Samuel Davies as pioneer of Watts usage and first American hymn writer
Context
The dissertation devotes significant attention to Samuel Davies (1723-1761) as a key figure in introducing Watts to American Presbyterianism. Davies was a leader of the Great Awakening in Virginia, founder of Hanover Presbytery, and later President of the College of New Jersey (Princeton). The passages describe his role in championing Watts’ psalms and hymns.
Extract
Davies was years ahead of his time with his interest in using Psalms and hymns of Isaac Watts, and his desire to have these hymns sung in Presbyterian churches.

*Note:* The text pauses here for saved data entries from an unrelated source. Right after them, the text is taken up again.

-- ==== Sys2Proof/Machine/Area.lean ====
section
/-! DEFINITION. Page tables (08 R141 to R143) and the divergence area, which the device reads and writes through them (04
R57). -/

namespace Sys2Proof.Machine

/-! ### Page-table entries (08 R142) -/

def pteP (e : BitVec 64) : Bool := e.getLsbD 0
def pteRd (e : BitVec 64) : Bool := e.getLsbD 2
def pteW (e : BitVec 64) : Bool := e.getLsbD 3
def pteX (e : BitVec 64) : Bool := e.getLsbD 4
def pteM (e : BitVec 64) : Bool := e.getLsbD 5
def pteA (e : BitVec 64) : Bool := e.getLsbD 6
def pteLeaf (e : BitVec 64) : Bool := e.getLsbD 7
/-- The frame as a physical address. -/
def pteFrame (e : BitVec 64) : Nat := wfield e 51 16 * 65536
def pteHome (e : BitVec 64) : BitVec 2 := e.extractLsb' 54 2
def pteD (e : BitVec 64) : Bool := e.getLsbD 56
def pteG (e : BitVec 64) : Bool := e.getLsbD 57
def pteHs (e : BitVec 64) : Bool := e.getLsbD 58
def pteV (e : BitVec 64) : Bool := e.getLsbD 59

/-- A physical address of the fabric (17 R296). -/
def fabricPa (pa : Nat) : Bool := nbit pa 51

/-- Bytes lo to lo + n - 1 lie in one die's stack (01 R353). -/
def inStack (lo n : Nat) : Bool := (stackOf lo).isSome && stackOf lo == stackOf (lo + n - 1)

/-- The attributes of a leaf. D has no effect in reduced service (01 R27). -/
def attrOf (reduced : Bool) (e : BitVec 64) : Attr :=
  { vint := pteV e, hs := pteHs e, big := pteG e, d := pteD e && !reduced, home := pteHome e }

/-- A leaf of a page of `blocks` 64 KiB blocks is well formed (08 R141, R143, 17 R296). -/
def leafGood (e : BitVec 64) (blocks : Nat) : Bool :=
  wfield e 63 60 == 0 && wfield e 53 52 == 0 && wfield e 15 8 == 0 && !e.getLsbD 1 &&
  !(pteD e && pteHs e) && !(pteD e && pteHome e != 0) && !(pteHs e && pteHome e != 0) && !(pteW e && !pteRd e) &&
  pteFrame e % (blocks * 65536) == 0 &&
  (if fabricPa (pteFrame e) then !(pteD e) && !(pteHs e) else inStack (pteFrame e) (blocks * 65536))

/-- A non-leaf entry leads on (08 R141, R142). R142 says that its other fields must be 0 and not what happens when one is not:
here the walk ends without a leaf, as at a malformed leaf (assumption 80). -/
def tableGood (e : BitVec 64) : Bool :=
  wfield e 63 52 == 0 && wfield e 15 8 == 0 && wfield e 6 1 == 0 && !fabricPa (pteFrame e) && inStack (pteFrame e) 65536

/-- The levels of a walk from level 1: low address bit and index bits of each, and the blocks a leaf there maps (0 where no
leaf may stand). -/
def walkLevels : List (Nat × Nat × Nat) := [(48, 9, 0), (39, 9, 0), (30, 9, 16384), (21, 9, 32), (16, 5, 1)]

/-! ### The memory of a partition (01 R25, R27, R29) -/

/-- The memory homed on the partition's dies is the partition's; an address homed on another die is foreign to it. -/
def State.foreign (s : State) (p : Fin 12) (pa : Nat) : Bool :=
  match stackOf pa with
  | some d => !(s.parts[p]).dies.getLsbD d.val
  | none => false

/-- A page-table entry as a partition's walk reads it: what stands in a table that lies in memory foreign to it is free (01
R25, R27, R29; assumption 66). -/
def State.tableEntry (s : State) (p : Fin 12) (pa : Nat) : BitVec 64 :=
  if s.foreign p pa then Config.freeWord s.tick (pa + 4) ++ Config.freeWord s.tick pa else s.mem.read64 pa

/-! ### Walks -/

/-- The walk (08 R141) over the entries that `entry` reads: the leaf, its page size in blocks, and the address of its
entry. -/
def walkFrom (entry : Nat → BitVec 64) (va : Nat) (table : Nat) : List (Nat × Nat × Nat) → Option (BitVec 64 × Nat × Nat)
  | [] => none
  | (lo, n, blocks) :: rest =>
    let pa := table + 8 * (va / 2 ^ lo % 2 ^ n)
    let e := entry pa
    if !pteP e then none
    else if pteLeaf e then (if blocks ≠ 0 ∧ leafGood e blocks then some (e, blocks, pa) else none)
    else if rest.isEmpty then none
    else if tableGood e then walkFrom entry va (pteFrame e) rest else none

/-- The root table of a partition: bits 63:12 of TBASE. The manual says that the base is 4 KiB aligned and not what bits 11:0
do: they are ignored here (08 R141, assumption 80). -/
def State.rootTable (s : State) (p : Fin 12) : Nat := (s.parts[p]).tbase.toNat / 4096 * 4096

/-- The walk of a partition's tables (08 R141, 09 R185). -/
def State.walk (s : State) (p : Fin 12) (va : Nat) : Option (BitVec 64 × Nat × Nat) :=
  walkFrom (s.tableEntry p) va (s.rootTable p) walkLevels

/-- The byte's physical address under a leaf of `blocks` blocks. -/
def leafPa (leaf : BitVec 64) (blocks va : Nat) : Nat := pteFrame leaf + va % (blocks * 65536)

/-- A translation of a partition: the leaf, its entry's address, and the physical address of the byte. -/
structure Trans where
  part : Fin 12
  leaf : BitVec 64
  pte : Nat
  pa : Nat
  deriving DecidableEq, Repr

/-- The device sets A on any access through a leaf and M on any store (08 R142), in the entry and in the caches. -/
def State.touch (s : State) (pte : Nat) (store : Bool) : State :=
  let add : BitVec 64 := if store then 0x60 else 0x40
  { s with
    mem := s.mem.write64 pte (s.mem.read64 pte ||| add)
    tlb := s.tlb.map fun e => if e.pte = pte then { e with leaf := e.leaf ||| add } else e }

/-- Every entry of a table and of the tables below it, where they lie in memory that `own` accepts: its address, its value, the
blocks a leaf there maps. -/
def tableEntries (own : Nat → Bool) (m : Memory) (table : Nat) : List (Nat × Nat × Nat) → List (Nat × BitVec 64 × Nat)
  | [] => []
  | (_, n, blocks) :: rest =>
    (List.range (2 ^ n)).flatMap fun i =>
      let pa := table + 8 * i
      let e := m.read64 pa
      if !own pa || !pteP e then []
      else if pteLeaf e then (if blocks ≠ 0 ∧ leafGood e blocks then [(pa, e, blocks)] else [])
      else if !rest.isEmpty && tableGood e then (pa, e, 0) :: tableEntries own m (pteFrame e) rest
      else []

/-- Every entry of the tables of a partition that lie in its memory. -/
def State.entriesOf (s : State) (p : Fin 12) : List (Nat × BitVec 64 × Nat) :=
  tableEntries (fun pa => !s.foreign p pa) s.mem (s.rootTable p) walkLevels

/-- A leaf of an enabled partition, whose memory it is, that maps a physical address. -/
def State.leafOver (s : State) (pa : Nat) : Option (BitVec 64) :=
  (List.finRange 12).findSome? fun q =>
    if (s.parts[q]).en && !s.foreign q pa then
      (s.entriesOf q).findSome? fun x =>
        if x.2.2 ≠ 0 ∧ pteFrame x.2.1 ≤ pa ∧ pa < pteFrame x.2.1 + 65536 * x.2.2 then some x.2.1 else none
    else none


/-- An enabled partition maps the address, which is its own, as an HS page. -/
def State.hsPage (s : State) (pa : Nat) : Bool :=
  (List.finRange 12).any fun q => (s.parts[q]).en && !s.foreign q pa && (s.entriesOf q).any fun x =>
    decide (x.2.2 ≠ 0) && pteHs x.2.1 && decide (pteFrame x.2.1 ≤ pa ∧ pa < pteFrame x.2.1 + 65536 * x.2.2)

/-- A store of a partition to a word that is foreign to it: no other partition reaches an HS page (R29); elsewhere the keys
differ, and whether the store reaches the stack, and what it then leaves, is free (assumption 66). -/
def State.strayStore (s : State) (pa : Nat) : State :=
  if s.hsPage pa || !Config.freeBit s.tick pa then s else s.putWord pa (Config.freeWord s.tick pa)

/-- Stores to `n` words that are foreign. -/
def State.strayStores (s : State) (pa n : Nat) : State :=
  (List.range n).foldl (fun s i => s.strayStore (pa + 4 * i)) s

/-- A and M are set when the leaf used does not show them; in an entry that lies in foreign memory as a store there is
(assumption 66). -/
def State.touched (s : State) (t : Trans) (store : Bool) : State :=
  if pteA t.leaf && (pteM t.leaf || !store) then s
  else if s.foreign t.part t.pte then s.strayStore t.pte
  else s.touch t.pte store

/-! ### The divergence area (04 R57) -/

/-- A slot of the divergence area or of an image. -/
def slotWord (joff : Word) (kind : Nat) (poff : Word) (nj arr : Bool) (mask : Mask) : BitVec 128 :=
  BitVec.ofNat 128 (joff.toNat / 4 * 2 ^ 98 + kind * 2 ^ 96 + poff.toNat / 4 * 2 ^ 66 + bit nj * 2 ^ 65 +
    bit arr * 2 ^ 64 + mask.toNat)

def EntryKind.code : EntryKind → Nat
  | .path => 0 | .cont => 1 | .handler => 2

/-- A reconvergence entry's slot. The manual gives JOFF no value where the join pc is none: 0 (assumption 63). -/
def Entry.slot (e : Entry) : BitVec 128 := slotWord (e.join.getD 0) e.kind.code e.pc e.join.isNone e.arrived e.mask

/-- A return entry's slot. The manual gives NJ and ARR no value there: 0 (assumption 63). -/
def RetEntry.slot (t : RetEntry) : BitVec 128 := slotWord 0 3 t.off false false (BitVec.ofNat 64 (t.depth % 65536))

/-- Offset of slot i in the group's backing store (08 R137). -/
def slotVa (g : Group) (i : Nat) : Nat := g.store.toNat + g.w * g.priv + 16 * i

/-- The four words of a slot. -/
def words128 (x : BitVec 128) : List Word :=
  [x.extractLsb' 0 32, x.extractLsb' 32 32, x.extractLsb' 64 32, x.extractLsb' 96 32]

/-- A slot from its four words. -/
def joinSlot (ws : List Word) : BitVec 128 :=
  joinWords (ws.getD 2 0) (ws.getD 3 0) ++ joinWords (ws.getD 0 0) (ws.getD 1 0)

/-- A 128-bit value written through the partition's page tables, with A and M set (08 R142); nothing where no page is mapped.
In memory foreign to the partition it goes the way of every store there. -/
def State.putSlot (s : State) (p : Fin 12) (va : Nat) (x : BitVec 128) : State :=
  match s.walk p va with
  | none => s
  | some (leaf, blocks, pte) =>
    let pa := leafPa leaf blocks va
    let s1 := s.touched ⟨p, leaf, pte, pa⟩ true
    if s.foreign p pa then s1.strayStores pa 4 else s1.putWords pa (words128 x)

/-- A 128-bit value read through the partition's page tables, with A set; 0 where no page is mapped, and free in memory foreign
to the partition. -/
def State.readSlot (s : State) (p : Fin 12) (va : Nat) : State × BitVec 128 :=
  match s.walk p va with
  | none => (s, 0)
  | some (leaf, blocks, pte) =>
    let pa := leafPa leaf blocks va
    let word (i : Nat) : Word := if s.foreign p pa then Config.freeWord s.tick (pa + 4 * i) else s.mem.readWord (pa + 4 * i)
    (s.touched ⟨p, leaf, pte, pa⟩ false, joinSlot ((List.range 4).map word))

/-- Slots read one after the other. -/
def State.readSlots (s : State) (p : Fin 12) : List Nat → State × List (BitVec 128)
  | [] => (s, [])
  | va :: rest =>
    let (s1, x) := s.readSlot p va
    let (s2, xs) := s1.readSlots p rest
    (s2, x :: xs)

/-- Slots of the divergence area in use: reconvergence entries from slot 0 up, return entries from slot D − 1 down. -/
def Group.areaSlots (g : Group) : List (Nat × BitVec 128) :=
  ((g.stack.drop 2).zipIdx.map fun x => (x.2, x.1.slot)) ++
    ((g.rets.drop 8).reverse.zipIdx.map fun x => (g.depth - 1 - x.2, x.1.slot))

/-- The slots whose content is not what the device last wrote are written. The device does so when a handler is entered or
left, at a halt and before CTXSV and CTXLD: no one may read them at any other moment (04 R57, assumption 22). -/
def State.writeArea (s : State) (g : Group) : State :=
  (g.areaSlots.filter fun x => !g.area.contains x).foldl (fun s x => s.putSlot g.part (slotVa g x.1) x.2) s

/-- The group with its area written. -/
def Group.areaDone (g : Group) : Group := { g with area := g.areaSlots }

end Sys2Proof.Machine
end

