-- ==== Sys2Proof/Machine/Ordering.lean ====
section
/-! DEFINITION. Fences, barriers, sync-variable declaration and granule flush (12 R246 to R254). -/

namespace Sys2Proof.Machine

/-! ### FENCE (R246) -/

/-- Every earlier load and atomic of the group has returned its value (R246). -/
def Group.valuesReturned (g : Group) : Bool :=
  g.acc.all fun a => match a.kind with
    | .load | .atomic _ _ | .switchAtomic _ _ | .reduce _ => a.lanes.all LaneAcc.performed
    | _ => true

/-- FENCE (R246): held at issue until its halves complete. -/
def execFence (y : Bool) (q : Order) (p : Scope) (s : State) : Out :=
  s.withCtx (.fence y q p) fun c =>
    if c.act = 0 then s.finish c c.g .falls []
    else
      match s.holdFor c q p [] with
      | .stays t => t
      | .goes t _ =>
        if !(t.startedOf c.g.uid).isEmpty || (q.acquires && !c.g.valuesReturned) then
          t.setGroup c.r { ((t.group c.r).getD c.g) with stalled := true }
        else (if q.acquires then t.acquire c.r.die c.g.part p else t).finish c c.g .falls []

/-! ### Barriers (R247 to R252) -/

/-- The scope of a barrier's halves; a grid barrier uses .die when the grid spans one die (R231, R247). -/
def State.barScope (s : State) (g : Group) : Level → Scope
  | .team => .team
  | .clu => .clu
  | .die => .die
  | .grid => if s.gridDies g = 1 then .die else .part

/-- Groups of a cluster dealt to one of its m cores (19 R328). -/
def teamSize (gpc m team : Nat) : Nat := ((List.range gpc).filter fun i => i % m == team).length

/-- Members of a barrier, fixed at launch (R247). -/
def Grid.members (gr : Grid) (b : BarRef) : Nat :=
  match b.lvl with
  | .team =>
    match gr.clusters.find? fun c => c.num == b.unit / 64 with
    | some c => teamSize gr.desc.gpc c.cores.length (b.unit % 64)
    | none => 0
  | .clu => gr.desc.gpc
  | .die =>
    ((List.range gr.desc.nclu).filter fun c =>
      (gr.dies[c % gr.dies.length]?.map (·.val)) == some b.unit).length * gr.desc.gpc
  | .grid => gr.desc.nclu * gr.desc.gpc

/-- The expected count: members that still hold lanes (R247). -/
def Grid.expected (gr : Grid) (b : BarRef) : Nat := gr.members b - Tbl.findD gr.gone (b.lvl, b.unit) 0

def Barrier.idle : Barrier := ⟨0, [], [], false⟩

def Grid.barrier (gr : Grid) (b : BarRef) : Barrier := Tbl.findD gr.bars b .idle

/-- The barrier an instruction names. -/
def Ctx.barRef (c : Ctx) (n : Reg) (l : Level) : BarRef := ⟨c.g.grid, l, barUnit c.r c.g l, n.toNat⟩

def State.barrier (s : State) (b : BarRef) : Barrier := ((s.grid b.grid).map fun gr => gr.barrier b).getD .idle

/-- The first phase in which a member has not arrived when so many of its arrivals are still to be recorded, none when it is a
phase ahead then (R247). -/
def Barrier.nextPhase (b : Barrier) (u pending : Nat) : Option (BitVec 16) :=
  let n := (if !b.now.contains u then 0 else if !b.ahead.contains u then 1 else 2) + pending
  if n < 2 then some (b.cur + BitVec.ofNat 16 n) else none

/-- An arrival recorded. -/
def Barrier.arrive (b : Barrier) (u : Nat) : Barrier :=
  if !b.now.contains u then { b with now := b.now ++ [u] }
  else if !b.ahead.contains u then { b with ahead := b.ahead ++ [u] } else b

/-- An arrival of the group. A service group is no member, and nothing is recorded for it (assumption 26). -/
def State.arrive (s : State) (g : Group) (b : BarRef) : State :=
  if g.svc ≠ .none then s
  else
    match s.grid b.grid with
    | none => s
    | some gr => s.setGrid { gr with bars := Tbl.put gr.bars b ((gr.barrier b).arrive g.uid) }

/-- Arrivals of the group at the barrier that it issued and that are not recorded yet. -/
def Group.pendingAt (g : Group) (b : BarRef) : Nat := (g.arrivals.filter fun x => x.2 == b).length

/-- The phase of the group's next arrival at a barrier. -/
def State.nextPhase (s : State) (g : Group) (b : BarRef) : Option (BitVec 16) :=
  (s.barrier b).nextPhase g.uid (g.pendingAt b)

/-- The group's n-th instruction has sent an arrival (R249). A service group sends none. -/
def Group.sendArrival (g : Group) (n : Nat) (b : BarRef) : Group :=
  if g.svc ≠ .none then g else { g with arrivals := g.arrivals ++ [(n, b)] }

/-- So many arrivals of the group at one barrier. -/
def State.arriveTimes (s : State) (g : Group) (b : BarRef) : Nat → State
  | 0 => s
  | n + 1 => (s.arrive g b).arriveTimes g b n

/-- The group's arrivals at the barrier are recorded, and one more. -/
def State.arriveNow (s : State) (g : Group) (b : BarRef) : State := s.arriveTimes g b (g.pendingAt b + 1)
def Group.arrivedAt (g : Group) (b : BarRef) : Group := { g with arrivals := g.arrivals.filter fun x => x.2 != b }

/-- Every arrival of the group that is not recorded yet is. -/
def State.recordAll (s : State) (g : Group) : State := g.arrivals.foldl (fun s x => s.arrive g x.2) s

/-- The arrival that the group's n-th instruction sent is recorded, behind the earlier ones at its barrier (R249, assumption
18). -/
def State.recordArrival (s : State) (r : GroupRef) (n : Nat) : State :=
  match s.group r with
  | none => s
  | some g =>
    match g.arrivals.find? fun x => x.1 == n with
    | none => s
    | some x =>
      if (g.arrivals.takeWhile fun y => y != x).any fun y => y.2 == x.2 then s
      else (s.arrive g x.2).setGroup r { g with arrivals := g.arrivals.erase x }

/-- The barrier word (R248). -/
def barrierWord (fail : Bool) (arr : Nat) (phase : BitVec 16) : Word :=
  BitVec.ofNat 32 (bit fail * 2 ^ 31 + min arr 32767 * 65536 + phase.toNat)

/-- Phase t has completed (R250). -/
def Barrier.completed (b : Barrier) (t : BitVec 16) : Bool :=
  let d := (b.cur - t).toNat
  decide (1 ≤ d ∧ d ≤ 32767)

/-- An arrival two phases ahead waits within its run, without an issue slot (R247, assumption 42). -/
def State.waitAhead (s : State) (c : Ctx) (b : BarRef) : State :=
  (s.freeSlots c.r).setGroup c.r { c.g with wait := some (.ahead b), waitFrom := s.clk }

/-- An arrival at issue: held behind its release half (R249, 09 R192); it waits while the member is a phase ahead (R247). -/
def State.arriving (s : State) (c : Ctx) (b : BarRef) (l : Level) (k : State → BitVec 16 → State) : State :=
  match s.holdFor c .rel (s.barScope c.g l) [] with
  | .stays t => t
  | .goes t _ =>
    match t.nextPhase c.g b with
    | none => t.waitAhead c b
    | some ph => k t ph

/-- The wait for a phase: over at once with its acquire half when the phase has completed (R250). -/
def State.awaitPhase (s : State) (c : Ctx) (g : Group) (d : Reg) (b : BarRef) (l : Level) (t : BitVec 16) : State :=
  if (s.barrier b).completed t then
    (s.acquire c.r.die g.part (s.barScope g l)).finish c
      (({ g with arrived := none } : Group).land c.seq (.uni d (barrierWord false 0 t))) .falls []
  else s.beginWait c g (.barrier d b t)

/-- BARA (R249): the release half, then the arrival is sent, and the group issues on before it is recorded; the barrier word
after 4 slots. -/
def execBara (y : Bool) (d n : Reg) (l : Level) (s : State) : Out :=
  s.withCtx (.bara y d n l) fun c =>
    if c.act = 0 then s.finish c c.g .falls []
    else
      let b := c.barRef n l
      s.arriving c b l fun t ph =>
        t.finish c ((c.g.sendArrival c.seq b).later c.seq 4 (.uni d (barrierWord false 0 ph))) .falls []

/-- BARW (R250): waits for the phase of the token. -/
def execBarw (y : Bool) (d n b : Reg) (l : Level) (s : State) : Out :=
  s.withCtx (.barw y d n b l) fun c =>
    if c.act = 0 then s.finish c c.g .falls []
    else s.awaitPhase c c.g d (c.barRef n l) l ((c.g.uni b).extractLsb' 0 16)

/-- BAR (R250): arrives and waits; an arrival recorded before the wait was abandoned is not recorded again (R252). -/
def execBar (y : Bool) (d n : Reg) (l : Level) (s : State) : Out :=
  s.withCtx (.bar y d n l) fun c =>
    let b := c.barRef n l
    let first : State := s.arriving c b l fun t ph =>
      (t.arriveNow c.g b).awaitPhase c { c.g.arrivedAt b with arrived := some (b, ph) } d b l ph
    if c.act = 0 then s.finish c c.g .falls []
    else
      match c.g.arrived with
      | some (b', ph) => if b' = b then s.awaitPhase c c.g d b l ph else first
      | none => first

/-- BARQ (R251): CUR and the current arrivals. -/
def execBarq (y : Bool) (d n : Reg) (l : Level) (s : State) : Out :=
  s.withCtx (.barq y d n l) fun c =>
    if c.act = 0 then s.finish c c.g .falls []
    else
      let b := s.barrier (c.barRef n l)
      s.finish c (c.g.later c.seq 6 (.uni d (barrierWord b.failed b.now.length b.cur))) .falls []

/-- A waiter of a completed phase goes on: the acquire half, the barrier word (R250). -/
def State.phaseDone (s : State) (r : GroupRef) (b : BarRef) (fail : Bool) : State :=
  match s.group r with
  | none => s
  | some g =>
    match g.wait with
    | some (.barrier d b' t) =>
      if b' = b ∧ (fail ∨ (s.barrier b).completed t) then
        let s1 := if fail then s else s.acquire r.die g.part (s.barScope g b.lvl)
        s1.wake r { g with arrived := none } [.uni d (barrierWord fail 0 (if fail then (s.barrier b).cur else t))]
      else s
    | _ => s

/-- Phase CUR completes when its arrivals equal the expected count (R247). -/
def State.completePhase (s : State) (b : BarRef) : State :=
  match s.grid b.grid with
  | none => s
  | some gr =>
    let x := gr.barrier b
    if gr.expected b = 0 ∨ x.now.length ≠ gr.expected b then s
    else
      let s1 := s.setGrid { gr with bars := Tbl.put gr.bars b ⟨x.cur + 1, x.ahead, [], x.failed⟩ }
      (s1.groups.map (·.1)).foldl (fun s r => s.phaseDone r b false) s1

/-! ### Sync variables and granule flush (R253, R254) -/

/-- A request about the line of an address: a load's checks without alignment, counted on K (R253). -/
def syncRequest (s : State) (a d : Reg) (kind : AccKind) (c : Ctx) : MemReq :=
  let ea := c.g.pair a
  let check : Checked := match windowOf ea with
    | .glob va => s.checkPage c.r c.g ⟨false, false, 1⟩ false va
    | .priv _ | .team _ | .const _ | .none => .fault .range
  { path := .k, kind := kind, dest := .uni d, store := false, whole := true, order := .none, scope := .grp, syncs := false
    lanes := [⟨wholeLane, ea, check, []⟩] }

/-- SVDECL (R253): the mask is s_b[11:0] with the issuing die. -/
def execSvdecl (y : Bool) (d a b : Reg) (s : State) : Out :=
  memory (.svdecl y d a b) s fun c =>
    syncRequest s a d (.declare ((c.g.uni b).extractLsb' 0 12 ||| dieBit c.r.die)) c

/-- SVDROP (R253). -/
def execSvdrop (y : Bool) (d a : Reg) (s : State) : Out := memory (.svdrop y d a) s (syncRequest s a d .undeclare)

/-- Dies whose writes a widening recall or a removal still waits for are at rest (R232). -/
def State.atRest (s : State) (dies : List (Fin 12)) : Bool := (dies.flatMap s.flightOf).isEmpty

/-- A step of SVDECL at the home: the recall, then the entry and the status (R232, R253). -/
def State.declareStep (s : State) (line : Nat) (mask : BitVec 12) (part : Fin 12) (l : LaneAcc) : State × LaneSt :=
  match s.sync line with
  | none => if s.syncFull line then (s, .done [2]) else (s.enterSync line mask true part, .done [0])
  | some e =>
    if mask &&& ~~~e.dmask = 0 then (s.widenSync line mask true, .done [1])
    else if l.st = .waiting then ((diesOf e.dmask).foldl (fun s d => s.dieRelease d) (s.addingSync line mask), .done [])
    else if s.atRest (diesOf e.dmask) then (s.widenSync line mask true, .done [1])
    else (s, .done [])

/-- A step of SVDROP at the home (R232, R253). From its recall on no access to the line is that of a sole die. -/
def State.dropStep (s : State) (line : Nat) (l : LaneAcc) : State × LaneSt :=
  match s.sync line with
  | none => (s, .done [3])
  | some e =>
    if l.st = .waiting then
      ((diesOf e.dmask).foldl (fun s d => s.dieRelease d) (s.addingSync line (BitVec.allOnes 12)), .done [])
    else if s.atRest (diesOf e.dmask) then ({ s with syncs := s.syncs.filter fun x => x.line != line }, .done [0])
    else (s, .done [])

/-- Only D pages at .part or wider take part in GRFL (R254). -/
def Checked.onD (p : Scope) : Checked → Checked
  | .ok ps => .ok (ps.filter fun x => match x.1 with
    | .mem _ at_ => at_.d && p.crossDie
    | .team _ _ | .fab .. => false)
  | x => x

/-- GRFL (R254): the checks are RANGE, PAGE and PERM, and nothing happens on a fabric page. R254 speaks of global, private and
team addresses; one of the constant window is treated as the global address behind it (assumption 83). -/
def execGrfl (y : Bool) (b j : Reg) (p : Scope) (s : State) : Out :=
  memory (.grfl y b j p) s fun c =>
    { path := .g, kind := .granules, dest := .none, store := false, whole := false, order := .none, scope := .grp
      syncs := false
      lanes := c.laneReqs (c.laneAddr b j) (fun l ea => (s.checkGeneric c.r c.g ⟨false, false, 4⟩ l ea 1 1 4).onD p)
        fun _ => [] }

end Sys2Proof.Machine
end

He belongs to that generation of American Presbyterians who began the movement of revolt against the established ordinance of exclusive psalm-singing; who first tested and then welcomed the Imitations of Dr. Watts and, later, his Hymns. When Davies was born Watts’s earliest hymns had been before the public for only 16 years, and the date of Davies’s death was but 13 years later than that of Watts himself. It was not until 27 years after Davies’ death that the singing of hymns was actually authorized by the Synod of the Church in which he ministered.
[From Davies’ 1756 letter to the London Society for Promoting Religious Education among the Poor:]
The books I principally want for them are Watts’ Psalms and Hymns and Bibles, especially the former, for the negroes, above all the human species I ever knew, have an ecstatic delight in Psalmody.
[After receiving and distributing the books:]
Sundry of them have lodged all night in my kitchen, and sometimes when I awakened about two or three o’clock in the morning, a torrent of sacred harmony poured into my chamber and carried my mind away to heaven.
Significance
This extract establishes Samuel Davies as the crucial figure who introduced Watts to Southern Presbyterianism, decades before the formal controversy erupted:
- Generational timing: Davies was a near-contemporary of Watts himself, introducing his work to America in real time rather than as an established tradition
- “Revolt” against exclusive psalmody: The language explicitly frames Davies as beginning a “revolt against the established ordinance of exclusive psalm-singing”
- New Side connection: Davies’ role with Hanover Presbytery and the New Side Synod of New York explains why that branch became “more inclined to look with favor upon the use of Watts”
- Ahead of his time: Davies died 27 years before the Synod officially authorized hymn-singing, showing he was a pioneer
- Enthusiasm for Watts: His letters reveal genuine love for Watts’ work, describing its use among enslaved people who had “an ecstatic delight in Psalmody”
This helps explain the regional and theological divisions in the later controversy: Davies’ introduction of Watts through the Great Awakening and New Side Presbyterianism set up the eventual conflict with Old Side and Scottish-Irish traditionalists.